Class A Apartment Absorption Dropped Off in the DC Area in the Final Quarter of 2016: Figure 1
A new rental building at 5333 Connecticut Avenue NW.

Last October, UrbanTurf noted that Class A apartment absorption was still going strong in the DC region but was showing signs of slowing. A new report from Delta Associates indicates that this slowdown is underway, with absorption dropping off in late-2016 after seven consecutive quarters of growth.

“While job growth is strong and supply remains plentiful, the wave of new Millennial households that helped the region absorb a record 13,429 apartments in calendar year 2015 appears to be slowly subsiding,” the report explains. “Between now and 2019, the vacancy rate likely will rise to nearly 5% as the level of deliveries remains elevated in the short term.”

Overall, annual absorption in DC proper was down 25 percent compared to the year before, but increased in the Upper NW (22%), Capitol Hill/Riverfront/SW (43%) and Northeast (52%) sub-markets. Rents were also up in all except one DC submarket (Upper Georgia Avenue); however, this is expected to be kept in check by the projected delivery of over 10,000 apartment units over the next two years.

Class A Apartment Absorption Dropped Off in the DC Area in the Final Quarter of 2016: Figure 2

The drop in absorption is in line with reports in a Washington Post article from late-2016 that the flood of young professionals to the city is slowing.

“Washington saw a net increase of roughly 2,300 new residents from other states between July 2015 and July 2016, the Census Bureau reported in its year-end population estimates,” the Post article stated. “The figure marked a steep drop-off from five years ago, when net migration to the city from other parts of the United States exceeded 7,000.”

Here is a quick snapshot of average rents for high-rise Class A apartments in DC area sub-markets, as defined by Delta:

  • Alexandria: $2,137 per month
  • Central (Penn Quarter, Logan Circle, Dupont Circle, etc.): $2,883 per month
  • Upper Northwest: $2,835 per month
  • Columbia Heights/Shaw: $2,718 per month
  • NoMa/H Street: $2,380 per month
  • Capitol Hill/Capitol Riverfront: $2,346 per month
  • Rosslyn-Ballston Corridor: $2,305 per month
  • Silver Spring/Wheaton: $1,936 per month
  • Bethesda: $2,605 per month
  • Upper Georgia Avenue: $2,139 per month

Note: The rents are an average of studios, one and two-bedroom rental rates at new buildings in the DC area.
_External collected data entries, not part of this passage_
-- ==== Sys2Proof/Machine/Outputs.lean ====
section
/-! DEFINITION. What the core shows to the host, each a function of the state (47_host_operations R255), and the register
forms of FAULT and LATCH (60_exceptions R271, 10_state R38). -/

namespace Sys2Proof.Machine

/-- The code of a fault kind (R271). -/
def faultCode : FaultKind → BitVec 3
  | .outOfBounds => 1
  | .romTooLarge => 2
  | .stackOverflow => 3
  | .stackUnderflow => 4
  | .invalidRegister => 5
  | .invalidKey => 6

/-- Output `fault`, the 3-bit FAULT register: 0 is no fault (R255, R43). -/
def State.faultOut (s : State) : BitVec 3 :=
  match s.fault with
  | none => 0
  | some k => faultCode k

/-- Output `waiting` (R255). -/
def State.waitingOut (s : State) : Bool := s.wait

/-- Output `sound_on`: whether ST is not zero (R255). -/
def State.soundOn (s : State) : Bool := s.st != 0

/-- The rows as one number, the first row lowest. -/
def rowsValue : List PixelRow → Nat
  | [] => 0
  | r :: rs => r.toNat + 2 ^ 64 * rowsValue rs

/-- Output `fb`: bit `py * 64 + px` is `FB[py][px]` (R255). -/
def State.fbOut (s : State) : BitVec 2048 := BitVec.ofNat 2048 (rowsValue s.fb.toList)

/-- LATCH as a 5-bit register: 0 is none, `k + 1` is key `k` (R38). -/
def State.latchBits (s : State) : BitVec 5 :=
  match s.latch with
  | none => 0
  | some k => BitVec.ofNat 5 (k.val + 1)

end Sys2Proof.Machine
end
Class A apartments are typically large buildings built after 1991, with full amenity packages. Class B buildings are generally older buildings that have been renovated and/or have more limited amenity packages.
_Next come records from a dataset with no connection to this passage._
-- ==== Sys2Proof/Tests/Slice0.lean ====
section
/-! SUPPORT. Tests: the WellFormed smoke, words written out from 30_encoding, single steps with the results of
spec/95_test_vectors.md (the vector is named in each comment), the host's operations, and for every obligation with
hypotheses a concrete state that meets them. -/

namespace Sys2Proof.Tests

open Sys2Proof.Machine

/-! ### Helpers -/

/-- The state after one step, if it answers one. -/
def next (s : State) : Option State :=
  match step s with
  | .next t => some t
  | _ => none

/-- One STEP from `s` with the word `op` at PC, as the vectors are set up. -/
def stepFrom (s : State) (op : Nat) : Option State := next (s.withFetchWord 16 op)

/-- The reset state with some general registers written. -/
def regs (rs : List (Reg × Byte)) : State := rs.foldl (fun s p => s.setReg p.1 p.2) State.reset

/-- The reset state with `op` at PC. -/
def at200 (op : Word) : State := State.reset.placeWord op

/-- The reset state with the host's operations scheduled. -/
def hosted (ops : List HostOp) : State := State.reset.setHostOps ops

/-- The execute phase alone. -/
def ran (i : Instr) (s : State) : Option State :=
  match exec i s with
  | .next t => some t
  | _ => none

/-! ### WellFormed: the one check, a no-operation whose word is another instruction's -/

theorem test_nop_of_a_clear_is_ill_formed : (Instr.nop 0x00E0).wellFormed = false := by decide
theorem test_nop_of_a_key_wait_is_ill_formed : (Instr.nop 0xFA0A).wellFormed = false := by decide
theorem test_nop_of_an_unmatched_word_is_well_formed : (Instr.nop 0x01EE).wellFormed = true := by decide

/-! ### Decoding, from 30_encoding R94: literal digits and fields written out by hand -/

theorem test_dec_00E0 : decode 0x00E0 = .op00E0 := by decide
theorem test_dec_00EE : decode 0x00EE = .op00EE := by decide
theorem test_dec_1nnn : decode 0x1FED = .op1nnn 0xFED := by decide
theorem test_dec_2nnn : decode 0x2ABC = .op2nnn 0xABC := by decide
theorem test_dec_3xkk : decode 0x3A42 = .op3xkk 0xA 0x42 := by decide
theorem test_dec_4xkk : decode 0x4B17 = .op4xkk 0xB 0x17 := by decide
theorem test_dec_5xy0 : decode 0x5120 = .op5xy0 1 2 := by decide
theorem test_dec_6xkk : decode 0x6F80 = .op6xkk 0xF 0x80 := by decide
theorem test_dec_7xkk : decode 0x7201 = .op7xkk 2 0x01 := by decide
theorem test_dec_8xy0 : decode 0x8120 = .op8xy0 1 2 := by decide
theorem test_dec_8xy1 : decode 0x8341 = .op8xy1 3 4 := by decide
theorem test_dec_8xy2 : decode 0x8562 = .op8xy2 5 6 := by decide
theorem test_dec_8xy3 : decode 0x8783 = .op8xy3 7 8 := by decide
theorem test_dec_8xy4 : decode 0x89A4 = .op8xy4 9 0xA := by decide
theorem test_dec_8xy5 : decode 0x8BC5 = .op8xy5 0xB 0xC := by decide
theorem test_dec_8xy6 : decode 0x8DE6 = .op8xy6 0xD 0xE := by decide
theorem test_dec_8xy7 : decode 0x8F07 = .op8xy7 0xF 0 := by decide
theorem test_dec_8xyE : decode 0x8F1E = .op8xyE 0xF 1 := by decide
theorem test_dec_9xy0 : decode 0x9AB0 = .op9xy0 0xA 0xB := by decide
theorem test_dec_Annn : decode 0xA2F0 = .opAnnn 0x2F0 := by decide
theorem test_dec_Bnnn : decode 0xBFFF = .opBnnn 0xFFF := by decide
theorem test_dec_Cxkk : decode 0xC30F = .opCxkk 3 0x0F := by decide
theorem test_dec_Dxyn : decode 0xD12F = .opDxyn 1 2 0xF := by decide
theorem test_dec_Ex9E : decode 0xE29E = .opEx9E 2 := by decide
theorem test_dec_ExA1 : decode 0xE3A1 = .opExA1 3 := by decide
theorem test_dec_Fx07 : decode 0xF407 = .opFx07 4 := by decide
theorem test_dec_Fx0A : decode 0xF50A = .opFx0A 5 := by decide
theorem test_dec_Fx15 : decode 0xF615 = .opFx15 6 := by decide
theorem test_dec_Fx18 : decode 0xF718 = .opFx18 7 := by decide
theorem test_dec_Fx1E : decode 0xF81E = .opFx1E 8 := by decide
theorem test_dec_Fx29 : decode 0xF929 = .opFx29 9 := by decide
theorem test_dec_Fx33 : decode 0xFA33 = .opFx33 0xA := by decide
theorem test_dec_Fx55 : decode 0xFB55 = .opFx55 0xB := by decide
theorem test_dec_Fx65 : decode 0xFC65 = .opFx65 0xC := by decide
theorem test_dec_nop : decode 0x5121 = .nop 0x5121 ∧ decode 0xFFFF = .nop 0xFFFF := by decide

/-- The byte decoder takes the high byte first and leaves the rest; a lone byte is rejected by name (R62, R91). -/
theorem test_dec_bytes : decodeBytes [0x6A, 0x2F, 0x77] = .ok (.op6xkk 0xA 0x2F, [0x77]) := by decide
theorem test_dec_truncated : decodeBytes [0x6A] = .error .truncated := by decide

/-! ### The STEP cycle -/

/-- S1. -/
theorem test_nop_ticks_both_timers :
    (stepFrom ((State.reset.setDt 3).setSt 1) 0x0000).map (fun t => (t.pc, t.dt, t.st)) = some (0x0202, 2, 0) := by decide
/-- S14: the last address that can be fetched. -/
theorem test_fetch_at_the_end : (stepFrom (State.reset.setPc 0x0FFE) 0x0000).map (·.pc) = some 0x1000 := by decide
/-- S13: no tick on a fault. -/
theorem test_fetch_beyond_the_end :
    next ((State.reset.setPc 0x0FFF).setDt 5) = some (((State.reset.setPc 0x0FFF).setDt 5).setFault .outOfBounds) := by decide
/-- S17: an odd PC. -/
theorem test_odd_pc :
    (stepFrom (State.reset.setPc 0x0201) 0x6A12).map (fun t => (t.reg 0xA, t.pc)) = some (0x12, 0x0203) := by decide

/-! ### Control flow -/

/-- C7: the pushed address is 0x1000. -/
theorem test_call : (stepFrom (State.reset.setPc 0x0FFE) 0x2300).map (fun t => (t.pc, t.sp, t.stack[0])) =
    some (0x0300, 1, 0x1000) := by decide
/-- C3. -/
theorem test_call_full : (stepFrom (State.reset.setStack State.reset.stack 16) 0x2300).map (fun t => (t.pc, t.sp, t.fault)) =
    some (0x0200, 16, some .stackOverflow) := by decide
/-- C6. -/
theorem test_ret : (stepFrom (State.reset.setStack (State.reset.stack.set 15 0x0ABC) 16) 0x00EE).map
    (fun t => (t.pc, t.sp, t.stack[15])) = some (0x0ABC, 15, 0x0ABC) := by decide
/-- C5. -/
theorem test_ret_empty : (stepFrom (State.reset.setDt 4) 0x00EE).map (fun t => (t.pc, t.dt, t.fault)) =
    some (0x0200, 4, some .stackUnderflow) := by decide
/-- C8. -/
theorem test_jump : (stepFrom (State.reset.setPc 0x0204) 0x1ABC).map (·.pc) = some 0x0ABC := by decide
/-- C13: no reduction to 12 bits. -/
theorem test_jump_v0 : (stepFrom (regs [(0, 0xFF)]) 0xBFFF).map (·.pc) = some 0x10FE := by decide
/-- C14: register 0 whatever the second digit. -/
theorem test_jump_always_v0 : (stepFrom (regs [(0, 0x04), (3, 0x80)]) 0xB300).map (·.pc) = some 0x0304 := by decide
/-- C15, C16. -/
theorem test_se_kk : (stepFrom (regs [(3, 0x2A)]) 0x332A).map (·.pc) = some 0x0204 := by decide
theorem test_se_kk_not : (stepFrom (regs [(3, 0x2B)]) 0x332A).map (·.pc) = some 0x0202 := by decide
/-- C17, C18. -/
theorem test_sne_kk_not : (stepFrom (regs [(3, 0x2A)]) 0x432A).map (·.pc) = some 0x0202 := by decide
theorem test_sne_kk : (stepFrom (regs [(3, 0x00)]) 0x432A).map (·.pc) = some 0x0204 := by decide
/-- C19, C20. -/
theorem test_se_reg : (stepFrom (regs [(1, 7), (2, 7)]) 0x5120).map (·.pc) = some 0x0204 := by decide
theorem test_se_reg_not : (stepFrom (regs [(1, 7), (2, 8)]) 0x5120).map (·.pc) = some 0x0202 := by decide
/-- C22, C24. -/
theorem test_sne_reg : (stepFrom (regs [(1, 7), (2, 8)]) 0x9120).map (·.pc) = some 0x0204 := by decide
theorem test_sne_reg_same : (stepFrom (regs [(1, 0x33)]) 0x9110).map (·.pc) = some 0x0202 := by decide

/-! ### Registers and arithmetic -/

/-- A2. -/
theorem test_ld_kk : (stepFrom State.reset 0x6FFF).map (fun t => (t.reg Reg.VF, t.pc)) = some (0xFF, 0x0202) := by decide
/-- A4: wraps, VF keeps its 1. -/
theorem test_add_kk : (stepFrom (regs [(2, 0xFF), (0xF, 1)]) 0x7201).map (fun t => (t.reg 2, t.reg Reg.VF)) =
    some (0x00, 1) := by decide
/-- A7. -/
theorem test_ld_reg : (stepFrom (regs [(1, 0x55)]) 0x8010).map (fun t => (t.reg 0, t.reg 1)) = some (0x55, 0x55) := by decide
/-- A8, A9, A10: VF is not cleared. -/
theorem test_or : (stepFrom (regs [(0, 0xF0), (1, 0x0F), (0xF, 1)]) 0x8011).map (fun t => (t.reg 0, t.reg Reg.VF)) =
    some (0xFF, 1) := by decide
theorem test_and : (stepFrom (regs [(0, 0xF0), (1, 0x3C), (0xF, 1)]) 0x8012).map (fun t => (t.reg 0, t.reg Reg.VF)) =
    some (0x30, 1) := by decide
theorem test_xor : (stepFrom (regs [(0, 0xF0), (1, 0x3C), (0xF, 1)]) 0x8013).map (fun t => (t.reg 0, t.reg Reg.VF)) =
    some (0xCC, 1) := by decide
/-- A12, A18: the carry; with x = F the sum wins. -/
theorem test_add : (stepFrom (regs [(1, 0xFF), (2, 0x01)]) 0x8124).map (fun t => (t.reg 1, t.reg Reg.VF)) =
    some (0x00, 1) := by decide
theorem test_add_to_flag : (stepFrom (regs [(0xF, 0xF0), (1, 0x20)]) 0x8F14).map (·.reg Reg.VF) = some 0x10 := by decide
/-- A23, A25: the borrow; equal operands give 0. -/
theorem test_sub : (stepFrom (regs [(1, 3), (2, 5), (0xF, 1)]) 0x8125).map (fun t => (t.reg 1, t.reg Reg.VF)) =
    some (0xFE, 0) := by decide
theorem test_sub_equal : (stepFrom (regs [(1, 5), (2, 5), (0xF, 1)]) 0x8125).map (fun t => (t.reg 1, t.reg Reg.VF)) =
    some (0x00, 0) := by decide
/-- A30, A35: in place, y ignored; with x = F the result wins. -/
theorem test_shr : (stepFrom (regs [(3, 5), (0xA, 0x77)]) 0x83A6).map (fun t => (t.reg 3, t.reg 0xA, t.reg Reg.VF)) =
    some (0x02, 0x77, 1) := by decide
theorem test_shr_flag : (stepFrom (regs [(0xF, 5)]) 0x8F06).map (·.reg Reg.VF) = some 0x02 := by decide
/-- A37, A40: the reverse difference; y = F is read before the flag is written. -/
theorem test_subn : (stepFrom (regs [(0, 1), (1, 0), (0xF, 1)]) 0x8017).map (fun t => (t.reg 0, t.reg Reg.VF)) =
    some (0xFF, 0) := by decide
theorem test_subn_flag_source : (stepFrom (regs [(0, 3), (0xF, 0x0A)]) 0x80F7).map (fun t => (t.reg 0, t.reg Reg.VF)) =
    some (0x07, 1) := by decide
/-- A41, A43. -/
theorem test_shl : (stepFrom (regs [(3, 0x81)]) 0x830E).map (fun t => (t.reg 3, t.reg Reg.VF)) = some (0x02, 1) := by decide
theorem test_shl_no_carry : (stepFrom (regs [(3, 0x7F), (0xF, 1)]) 0x830E).map (fun t => (t.reg 3, t.reg Reg.VF)) =
    some (0xFE, 0) := by decide
/-- A46, A47: a draw the host names. -/
theorem test_rnd : (stepFrom (State.reset.setRnd (some 0xA7)) 0xC30F).map (fun t => (t.reg 3, t.rnd)) =
    some (0x07, none) := by decide
theorem test_rnd_mask_zero : (stepFrom ((regs [(3, 0x55)]).setRnd (some 0xFF)) 0xC300).map (·.reg 3) = some 0x00 := by decide

/-! ### The index register and memory -/

/-- M2. -/
theorem test_ld_i : (stepFrom (State.reset.setI 0x1234) 0xAFFF).map (·.i) = some 0x0FFF := by decide
/-- M4, M5. -/
theorem test_add_i : (stepFrom ((regs [(2, 1)]).setI 0x0FFF) 0xF21E).map (fun t => (t.i, t.reg Reg.VF)) =
    some (0x1000, 0) := by decide
theorem test_add_i_wraps : (stepFrom ((regs [(2, 1)]).setI 0xFFFF) 0xF21E).map (·.i) = some 0x0000 := by decide
/-- M6, M7: the whole byte. -/
theorem test_glyph : (stepFrom (regs [(4, 0x0A)]) 0xF429).map (·.i) = some 0x0082 := by decide
theorem test_glyph_of_ff : (stepFrom (regs [(4, 0xFF)]) 0xF429).map (·.i) = some 0x054B := by decide
/-- M14, M15. -/
theorem test_bcd : (stepFrom ((regs [(1, 0x7B)]).setI 0x0FFD) 0xF133).map (fun t => t.bytesAt 0xFFD 3) =
    some [1, 2, 3] := by decide
theorem test_bcd_beyond : (stepFrom ((regs [(1, 0x7B)]).setI 0x0FFE) 0xF133).map (fun t => (t.bytesAt 0xFFE 2, t.fault)) =
    some ([0, 0], some .outOfBounds) := by decide
/-- M17, M20. -/
theorem test_store : (stepFrom ((regs [(0, 0x11), (1, 0x22), (2, 0x33), (3, 0x44)]).setI 0x0300) 0xF255).map
    (fun t => (t.bytesAt 0x300 4, t.i)) = some ([0x11, 0x22, 0x33, 0x00], 0x0300) := by decide
theorem test_store_beyond : (stepFrom ((regs [(0, 0xA0), (0xF, 0xAF)]).setI 0x0FF1) 0xFF55).map
    (fun t => (t.byteAt 0xFF1, t.fault)) = some (0, some .outOfBounds) := by decide
/-- M23, M26. -/
theorem test_load : (stepFrom (((regs [(3, 0x99)]).setI 0x0300).storeBytes 0x300 [0x11, 0x22, 0x33, 0x44]) 0xF265).map
    (fun t => ((t.reg 0, t.reg 1), t.reg 2, t.reg 3)) = some ((0x11, 0x22), 0x33, 0x99) := by decide
theorem test_load_beyond : (stepFrom (((regs [(0, 1), (1, 2)]).setI 0x0FFF).storeBytes 0xFFF [0x77]) 0xF165).map
    (fun t => (t.reg 0, t.reg 1, t.fault)) = some (1, 2, some .outOfBounds) := by decide
/-- Writing what an unlisted address reads as removes the entry. -/
theorem test_memory_canonical :
    Memory.write Config.defaultFont (Memory.write Config.defaultFont [] 0x300 7) 0x300 0 = [] := by decide

/-! ### Display -/

/-- G1: VF untouched. -/
theorem test_clear : (stepFrom ((regs [(0xF, 1)]).setFb (flipPixel clearedFb 31 63)) 0x00E0).map
    (fun t => (decide (t.fb = clearedFb), t.reg Reg.VF)) = some (true, 1) := by decide
/-- G6: anchor (62, 31), clipped on the right and below. -/
theorem test_draw_clips : (stepFrom (((regs [(0, 0x3E), (1, 0x1F)]).setI 0x300).storeBytes 0x300 [0xFF, 0x81]) 0xD012).map
    (fun t => (t.fb[31], t.fb[0], t.reg Reg.VF)) = some (0xC000000000000000, 0, 0) := by decide
/-- G7: the anchor wraps, and the pixels were on. -/
theorem test_draw_collides : (stepFrom ((((regs [(0, 0x7E), (1, 0x3F)]).setI 0x300).storeBytes 0x300 [0xFF]).setFb
    (flipPixel (flipPixel clearedFb 31 62) 31 63)) 0xD011).map (fun t => (t.fb[31], t.reg Reg.VF)) = some (0, 1) := by decide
This article originally published at http://dc.urbanturf.com/articles/blog/class_a_apartment_absorption_dropped_off_in_the_final_quarter_of_2016/12075


  1. househunter said at 2:25 pm on Friday January 27, 2017:
    This is consistent with what we experienced as landlords, with our row house. In 2015, we had no problem renting out the house (near NoMA) for $2500. Two years later, when it turned over, at the same time of year, it took several months to fill and we ended up dropping the rent several hundred dollars just to get someone in.
  1. throwsatfeet said at 6:12 pm on Friday January 27, 2017:
    ^ makes sense. There is now an adequate supply of apartments in more desirable locations. $2,500 is a pretty solid budget to buy a condo in a central neighborhood as well.